Chiny - jeszcze tam wrócę (ZDJĘCIA) - przelom.pl
Zamknij

Chiny - jeszcze tam wrócę (ZDJĘCIA)

13:00, 19.05.2024
Skomentuj Barbara Grabowska na tle zdjęcia przedstawiającego tarasy ryżowe w Chinach. W ręce trzyma album ze zdjęciami z chińskich miast Barbara Grabowska na tle zdjęcia przedstawiającego tarasy ryżowe w Chinach. W ręce trzyma album ze zdjęciami z chińskich miast

To państwo policyjne. Większość terenu znajduje się pod okiem kamer, a osoby pilnujące porządku stoją na każdym rogu. Wszyscy pracują. Choćby w ten sposób, że pilnują, sprzątają, czy kierują ludźmi w kolejce do metra. Każdy musi czuć się potrzebny - o swojej wyprawie do Chin opowiada Barbara Grabowska z Miękini.

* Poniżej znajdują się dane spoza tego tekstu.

-- ==== Sys2Proof/Machine/Fec.lean ====
section
/-! DEFINITION. The RS(544,514) code over GF(2^10) and the self-synchronous scrambler of Spaxa blocks (R441). -/
namespace Sys2Proof.Machine

/-! ## GF(2^10) with x^10 + x^3 + 1 -/

/-- Multiply by x. -/
def gfX (a : Nat) : Nat := if 512 ≤ a then ((2 * a) ^^^ 0x409) % 1024 else 2 * a

/-- Multiply, over the `n` low bits of `b`. -/
def gfMulN : Nat → Nat → Nat → Nat
  | 0, _, _ => 0
  | n + 1, a, b => (if b % 2 = 1 then a else 0) ^^^ gfMulN n (gfX a) (b / 2)

/-- Multiply. -/
def gfMul (a b : Nat) : Nat := gfMulN 10 a b

/-- Powers of the primitive element. -/
def gfPow : Nat → Nat
  | 0 => 1
  | n + 1 => gfX (gfPow n)

/-- Raise to a power by squaring, over the `n` low bits of the exponent. -/
def gfExpN : Nat → Nat → Nat → Nat
  | 0, _, _ => 1
  | n + 1, a, e => gfMul (if e % 2 = 1 then a else 1) (gfExpN n (gfMul a a) (e / 2))

/-- The inverse of a non-zero element: its 1022nd power. -/
def gfInv (a : Nat) : Nat := gfExpN 10 a 1022

/-- Evaluate a polynomial, the lowest coefficient first. -/
def gfPolyEval (x : Nat) : List Nat → Nat
  | [] => 0
  | c :: r => c ^^^ gfMul x (gfPolyEval x r)

/-- Evaluate a word whose first symbol is the highest coefficient. -/
def wordEval (x : Nat) (l : List Nat) : Nat := l.foldl (fun a c => gfMul a x ^^^ c) 0

/-- Add polynomials. -/
def gfPolyAdd : List Nat → List Nat → List Nat
  | [], b => b
  | a, [] => a
  | a :: r, b :: t => (a ^^^ b) :: gfPolyAdd r t

/-- Multiply a polynomial by a number and by x^n. -/
def gfPolyScale (k n : Nat) (a : List Nat) : List Nat := List.replicate n 0 ++ a.map (gfMul k)

/-- Multiply polynomials. -/
def gfPolyMul : List Nat → List Nat → List Nat
  | [], _ => []
  | a :: r, b => gfPolyAdd (b.map (gfMul a)) (0 :: gfPolyMul r b)

/-- The generator: the product of (x − α^j) for j = 0 to 29, the highest coefficient (1) left out, highest first. -/
def rsGen : List Nat := (((List.range 30).foldl (fun g j => gfPolyMul [gfPow j, 1] g) [1]).take 30).reverse

/-- The parity symbols of 514 message symbols, the first one the highest. -/
def rsParity (msg : List Nat) : List Nat :=
  msg.foldl (fun reg m =>
    let f := m ^^^ reg.headD 0
    (List.zipWith (fun a g => a ^^^ gfMul f g) (reg.tail ++ [0]) rsGen)) (List.replicate 30 0)

/-- The 30 syndromes of a received word. -/
def rsSyndromes (l : List Nat) : List Nat := (List.range 30).map (fun j => wordEval (gfPow j) l)

/-- State of the search for the error locator: current and previous polynomial, errors, shift, previous discrepancy. -/
structure Locator where
  c : List Nat
  b : List Nat
  l : Nat
  m : Nat
  d : Nat

/-- One step of the search for the error locator, on syndrome n. -/
def Locator.step (syn : List Nat) (x : Locator) (n : Nat) : Locator :=
  let d := (List.range (x.l + 1)).foldl (fun a i => a ^^^ gfMul (x.c.getD i 0) (if i ≤ n then syn.getD (n - i) 0 else 0)) 0
  if d = 0 then { x with m := x.m + 1 }
  else
    let c := gfPolyAdd x.c (gfPolyScale (gfMul d (gfInv x.d)) x.m x.b)
    if 2 * x.l ≤ n then ⟨c, x.c, n + 1 - x.l, 1, d⟩ else { x with c := c, m := x.m + 1 }

/-- Decode a received word of 544 symbols: the corrected message and the symbols corrected, none where more than 15 are in
error. -/
def rsDecode (l : List Nat) : Option (List Nat × Nat) :=
  let syn := rsSyndromes l
  if syn.all (fun x => x = 0) then some (l.take 514, 0)
  else
    let x := (List.range 30).foldl (Locator.step syn) ⟨[1], [1], 0, 1, 1⟩
    let om := (gfPolyMul syn x.c).take 30
    let der := (List.range x.c.length).map (fun i => if i % 2 = 0 then x.c.getD (i + 1) 0 else 0)
    let pos := (List.range 544).filter (fun i => gfPolyEval (gfInv (gfPow i)) x.c = 0)
    if 15 < x.l || pos.length ≠ x.l then none
    else
      let fix := pos.map (fun i => (543 - i,
        gfMul (gfPow i) (gfMul (gfPolyEval (gfInv (gfPow i)) om) (gfInv (gfPolyEval (gfInv (gfPow i)) der)))))
      let y := fix.foldl (fun (a : List Nat) e => a.set e.1 (a.getD e.1 0 ^^^ e.2)) l
      if (rsSyndromes y).all (fun x => x = 0) then some (y.take 514, x.l) else none

/-! ## Scrambler x^58 + x^39 + 1 -/

/-- The bits of a value, the most significant of `n` first. -/
def msbBits (n v : Nat) : List Bool := (List.range n).map (fun i => bit v (n - 1 - i))

/-- The value of bits, the first the most significant. -/
def bitsVal (l : List Bool) : Nat := l.foldl (fun a b => 2 * a + b2n b) 0

/-- Scramble bits: the register's bit i is the bit sent i + 1 places earlier. -/
def scramble : Nat → List Bool → List Bool × Nat
  | r, [] => ([], r)
  | r, b :: t =>
    let o := (b ^^ bit r 38) ^^ bit r 57
    let x := scramble ((2 * r + b2n o) % 2 ^ 58) t
    (o :: x.1, x.2)

/-- Undo the scrambler: the register holds the received bits. -/
def descramble : Nat → List Bool → List Bool × Nat
  | r, [] => ([], r)
  | r, b :: t =>
    let x := descramble ((2 * r + b2n b) % 2 ^ 58) t
    (((b ^^ bit r 38) ^^ bit r 57) :: x.1, x.2)

/-- Cut a list into pieces of `n`, at most `fuel` of them. -/
def pieces {α : Type} (n : Nat) : Nat → List α → List (List α)
  | 0, _ => []
  | f + 1, l => if l.isEmpty then [] else l.take n :: pieces n f (l.drop n)

/-- Symbols of ten bits from bits. -/
def bitsSymbols (l : List Bool) : List Nat := (pieces 10 (l.length / 10 + 1) l).map bitsVal

/-- Bits from symbols. -/
def symbolsBits (l : List Nat) : List Bool := l.flatMap (msbBits 10)

/-- Bytes from bits, the most significant bit of each first. -/
def bitsBytes (l : List Bool) : List Byte := (pieces 8 (l.length / 8 + 1) l).map (fun b => BitVec.ofNat 8 (bitsVal b))

/-- Bits from bytes. -/
def bytesBits (l : List Byte) : List Bool := l.flatMap (fun b => msbBits 8 b.toNat)

end Sys2Proof.Machine
end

Spędziła tam trzy tygodnie.

- To była to tak intensywna wyprawa, że mogłaby trwać znacznie dłużej. Pojechałam tam ze znajomymi. Chiny zafascynowały mnie w momencie, gdy je zobaczyłam. Można powiedzieć, że to była podróż życia, która otworzyła mnie na Azję, na to żeby ją poznawać - opowiada Barbara Grabowska.

Hongkong zrobił na niej wrażenie.

- Ale nie koniecznie pozytywne. To niesamowite miasto, ale nigdzie indziej nie wiedziałam takiej ilości betonu. Same nowoczesne wieżowce skupione na niewielkiej przestrzeni. Po mieście jeżdżą piętrowe tramwaje a na dworcu kolejowym jest sztuczne lodowisko.

Odwiedziła także Longsheng ze słynnymi tarasami ryżowymi. Przyznaje, że widoki są bajkowe, a każde zdjęcie wychodzi jak fototapeta.

Potem razem ze znajomymi pokonała 700 km pociągiem, żeby dotrzeć do Parku Narodowego Zhangjiajie. Odwiedziła również Makau - stolicę hazardu i jedno z najgęściej zaludnionych miejsc na świecie. Była w Pekinie, miała także okazję z bliska obejrzeć Wielki Chiński Mur.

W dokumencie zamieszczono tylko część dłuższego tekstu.